The traumas of early childhood, and later our culture, alienated us from ourselves. We can only get back on course by reconnecting with our inner selves.

 

In the Gospel according to St. Thomas, one of the lost transcripts of the Bible, it is alleged that in it Jesus said, “If you bring forth what is within you, what you bring forth will save you. If you do not bring forth what is within you, what you do not bring forth will destroy you.”

 

The Romantic poet Holderlin wrote nearly two centuries ago, “The Gods are near but difficult to grasp; where danger is greatest, however, deliverance grows stronger”. Only through a new Mythos can we find out new path, our new direction for we are guided by images, consciously or unconsciously, towards our deliverance.  

 

I lived with the false myth “I must forever be a good child, without anger and serving others”. This was my guiding imago; so deeply unconscious that one has always reacted that way and can hardly conceive of another type of life.

 

In his 1939 speech to the Guild for Pastoral Psychology in London, Jung notes that we are forced to choose between outer ideologies or private neurosis. Only the path of individuation could serve as a viable alternative. This is still true.

 Individuation for Jung represented a set of images, which guide the soul’s energies. It is the developmental imperative of each of us to become ourselves as fully as we are able, within the limits imposed on us by fate. Unless we confront our fate we will remain only slaves to it. We must separate who we are from what we have acquired. I am not what happened to me. I am what I choose to be. Otherwise, we are prisoners of our fate.

 

Jung stated: “the individual has an ‘a priori’, unconscious existence, but exists consciously only so far as a consciousness of his particular nature is present. The conscious process of differentiation, or individuation, is needed to bring the individuality to consciousness. It is to raise it out of testate of acquired False Identity with the object, the parent, the child’s first object.

 

The first identification with Reality is through and with the parent, and later with outside authority figures seen through this early lens, through the transference of these parent complexes onto the institutions of society. As long as we remain primarily identified with the outer world, the objective world we will be estranged from our selves.

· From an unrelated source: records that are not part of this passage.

def F.TOL_MESH_TOLL : FieldRef := ⟨0x16, 0x58, 0x0, 0, 32⟩
/-- R182, 05_tide_tolls.md -/
def R.TOL_MESH : RegDef := ⟨"TOL_MESH", 0x16, 0, 63, 0x58, 0x0, 1, [
    ⟨F.TOL_MESH_TOLL, .rw, 0xffffffff, .none⟩]⟩

def F.TOL_VERATH_TOLL : FieldRef := ⟨0x16, 0x60, 0x0, 0, 32⟩
/-- R182, 05_tide_tolls.md -/
def R.TOL_VERATH : RegDef := ⟨"TOL_VERATH", 0x16, 0, 63, 0x60, 0x0, 1, [
    ⟨F.TOL_VERATH_TOLL, .rw, 0xffffffff, .none⟩]⟩

def F.TOL_CKPT_TOLL : FieldRef := ⟨0x16, 0x68, 0x0, 0, 32⟩
/-- R182, 05_tide_tolls.md -/
def R.TOL_CKPT : RegDef := ⟨"TOL_CKPT", 0x16, 0, 63, 0x68, 0x0, 1, [
    ⟨F.TOL_CKPT_TOLL, .rw, 0xffffffff, .none⟩]⟩

def F.TOL_ENERGY_TOLL : FieldRef := ⟨0x16, 0x70, 0x0, 0, 32⟩
/-- R182, 05_tide_tolls.md -/
def R.TOL_ENERGY : RegDef := ⟨"TOL_ENERGY", 0x16, 0, 63, 0x70, 0x0, 1, [
    ⟨F.TOL_ENERGY_TOLL, .rw, 0xffffffff, .none⟩]⟩

def F.TOL_CFG_EXEMPT : FieldRef := ⟨0x16, 0x78, 0x0, 0, 1⟩
/-- R182, 05_tide_tolls.md -/
def R.TOL_CFG : RegDef := ⟨"TOL_CFG", 0x16, 0, 63, 0x78, 0x0, 1, [
    ⟨F.TOL_CFG_EXEMPT, .rw, 0x0, .none⟩]⟩

def F.TOL_HELD_RESOURCES : FieldRef := ⟨0x16, 0x80, 0x0, 0, 7⟩
/-- R182, 05_tide_tolls.md -/
def R.TOL_HELD : RegDef := ⟨"TOL_HELD", 0x16, 0, 63, 0x80, 0x0, 1, [
    ⟨F.TOL_HELD_RESOURCES, .ro, 0x0, .none⟩]⟩

def F.TOL_HELD_XINGS_COUNT : FieldRef := ⟨0x16, 0x88, 0x0, 0, 48⟩
/-- R182, 05_tide_tolls.md -/
def R.TOL_HELD_XINGS : RegDef := ⟨"TOL_HELD_XINGS", 0x16, 0, 63, 0x88, 0x0, 1, [
    ⟨F.TOL_HELD_XINGS_COUNT, .rc, 0x0, .none⟩]⟩

def F.TOL_PEEK_SEL_RESOURCE : FieldRef := ⟨0x16, 0x90, 0x0, 0, 3⟩
def F.TOL_PEEK_SEL_INSTANCE : FieldRef := ⟨0x16, 0x90, 0x0, 8, 6⟩
/-- R182, 05_tide_tolls.md -/
def R.TOL_PEEK_SEL : RegDef := ⟨"TOL_PEEK_SEL", 0x16, 0, 63, 0x90, 0x0, 1, [
    ⟨F.TOL_PEEK_SEL_RESOURCE, .rw, 0x0, .none⟩,
    ⟨F.TOL_PEEK_SEL_INSTANCE, .rw, 0x0, .none⟩]⟩

def F.TOL_PEEK_REMAIN : FieldRef := ⟨0x16, 0x98, 0x0, 0, 64⟩
/-- R182, 05_tide_tolls.md -/
def R.TOL_PEEK : RegDef := ⟨"TOL_PEEK", 0x16, 0, 63, 0x98, 0x0, 1, [
    ⟨F.TOL_PEEK_REMAIN, .ro, 0x0, .none⟩]⟩

def F.TOL_THROTTLE_ISSUE_FRAC : FieldRef := ⟨0x16, 0x40, 0x0, 0, 9⟩
def F.TOL_THROTTLE_ENERGY_FRAC : FieldRef := ⟨0x16, 0x40, 0x0, 16, 9⟩
/-- R182, 05_tide_tolls.md -/
def R.TOL_THROTTLE : RegDef := ⟨"TOL_THROTTLE", 0x16, 64, 64, 0x40, 0x0, 1, [
    ⟨F.TOL_THROTTLE_ISSUE_FRAC, .rw, 0x100, .range 1 256⟩,
    ⟨F.TOL_THROTTLE_ENERGY_FRAC, .rw, 0x100, .range 1 256⟩]⟩

def F.TOL_CTXMAP_CLASS0 : FieldRef := ⟨0x16, 0x48, 0x8, 0, 6⟩
def F.TOL_CTXMAP_CLASS1 : FieldRef := ⟨0x16, 0x48, 0x8, 8, 6⟩
def F.TOL_CTXMAP_CLASS2 : FieldRef := ⟨0x16, 0x48, 0x8, 16, 6⟩
def F.TOL_CTXMAP_CLASS3 : FieldRef := ⟨0x16, 0x48, 0x8, 24, 6⟩
def F.TOL_CTXMAP_CLASS4 : FieldRef := ⟨0x16, 0x48, 0x8, 32, 6⟩
def F.TOL_CTXMAP_CLASS5 : FieldRef := ⟨0x16, 0x48, 0x8, 40, 6⟩
def F.TOL_CTXMAP_CLASS6 : FieldRef := ⟨0x16, 0x48, 0x8, 48, 6⟩
def F.TOL_CTXMAP_CLASS7 : FieldRef := ⟨0x16, 0x48, 0x8, 56, 6⟩
/-- R182, 05_tide_tolls.md -/
def R.TOL_CTXMAP : RegDef := ⟨"TOL_CTXMAP", 0x16, 64, 64, 0x48, 0x8, 8, [
    ⟨F.TOL_CTXMAP_CLASS0, .rw, 0x0, .range 0 59⟩,
    ⟨F.TOL_CTXMAP_CLASS1, .rw, 0x0, .range 0 59⟩,
    ⟨F.TOL_CTXMAP_CLASS2, .rw, 0x0, .range 0 59⟩,
    ⟨F.TOL_CTXMAP_CLASS3, .rw, 0x0, .range 0 59⟩,
    ⟨F.TOL_CTXMAP_CLASS4, .rw, 0x0, .range 0 59⟩,
    ⟨F.TOL_CTXMAP_CLASS5, .rw, 0x0, .range 0 59⟩,
    ⟨F.TOL_CTXMAP_CLASS6, .rw, 0x0, .range 0 59⟩,
    ⟨F.TOL_CTXMAP_CLASS7, .rw, 0x0, .range 0 59⟩]⟩

def F.FRY_CTRL_ENABLE : FieldRef := ⟨0x9, 0x40, 0x0, 0, 1⟩
def F.FRY_CTRL_FLUSH : FieldRef := ⟨0x9, 0x40, 0x0, 1, 1⟩
/-- R227, 06_pipeline.md -/
def R.FRY_CTRL : RegDef := ⟨"FRY_CTRL", 0x9, 0, 1023, 0x40, 0x0, 1, [
    ⟨F.FRY_CTRL_ENABLE, .rw, 0x0, .none⟩,
    ⟨F.FRY_CTRL_FLUSH, .wo, 0x0, .none⟩]⟩

def F.FRY_CFG_CTX : FieldRef := ⟨0x9, 0x48, 0x0, 0, 6⟩
def F.FRY_CFG_KIND : FieldRef := ⟨0x9, 0x48, 0x0, 6, 2⟩
def F.FRY_CFG_MESH : FieldRef := ⟨0x9, 0x48, 0x0, 8, 1⟩
def F.FRY_CFG_SLICED : FieldRef := ⟨0x9, 0x48, 0x0, 9, 1⟩
def F.FRY_CFG_STAGE : FieldRef := ⟨0x9, 0x48, 0x0, 10, 4⟩
def F.FRY_CFG_SRC_STAGE : FieldRef := ⟨0x9, 0x48, 0x0, 16, 12⟩
def F.FRY_CFG_DEST_STAGE : FieldRef := ⟨0x9, 0x48, 0x0, 32, 12⟩
/-- R227, 06_pipeline.md -/
def R.FRY_CFG : RegDef := ⟨"FRY_CFG", 0x9, 0, 1023, 0x48, 0x0, 1, [
    ⟨F.FRY_CFG_CTX, .rw, 0x0, .none⟩,
    ⟨F.FRY_CFG_KIND, .rw, 0x0, .enum 2 0⟩,
    ⟨F.FRY_CFG_MESH, .rw, 0x0, .none⟩,
    ⟨F.FRY_CFG_SLICED, .rw, 0x0, .none⟩,
    ⟨F.FRY_CFG_STAGE, .rw, 0x0, .none⟩,
    ⟨F.FRY_CFG_SRC_STAGE, .rw, 0x0, .none⟩,
    ⟨F.FRY_CFG_DEST_STAGE, .rw, 0x0, .none⟩]⟩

Individuation cuts one off from further personal conformity to ‘others’ and hence from the collectivity of family and society.  All the previous guilt created by others is erased.  the individuate leaves this guilt behind him in the world,  then continue his life journey forward to further find redemption from this past wounding.

 

The goal of individualism is important only as an idea, writes Jung, the essential thing is the “opus” which leads to its attainment.  That is the goal of a lifetime.

 

In Middle life, the axis of our life moves from the Ego-World to Ego-Self

 

Over the entrance to the Temple of Apollo at Delphi, the priests inscribed the admonition “Know Thyself”. An inscription in one of the inner chambers is a collateral inscription - “Thou Art” These injunctions capture the individuation dialectic well.

 

A relationship to the self requires that the psychic state within is wholly present to oneself.

To Heal:

You must absorb the trauma of separation and Loss.

Take the loss and withdrawal of all your projections you have cast out into the world

 

We must return and become childlike once again. That is to say to be in touch once again with our original childhood, the awe and wonder of it. But as well we will also encounter the tragic found there. If this journey is never taken we risk being childish and navel gazing throughout the remainder of our adult life.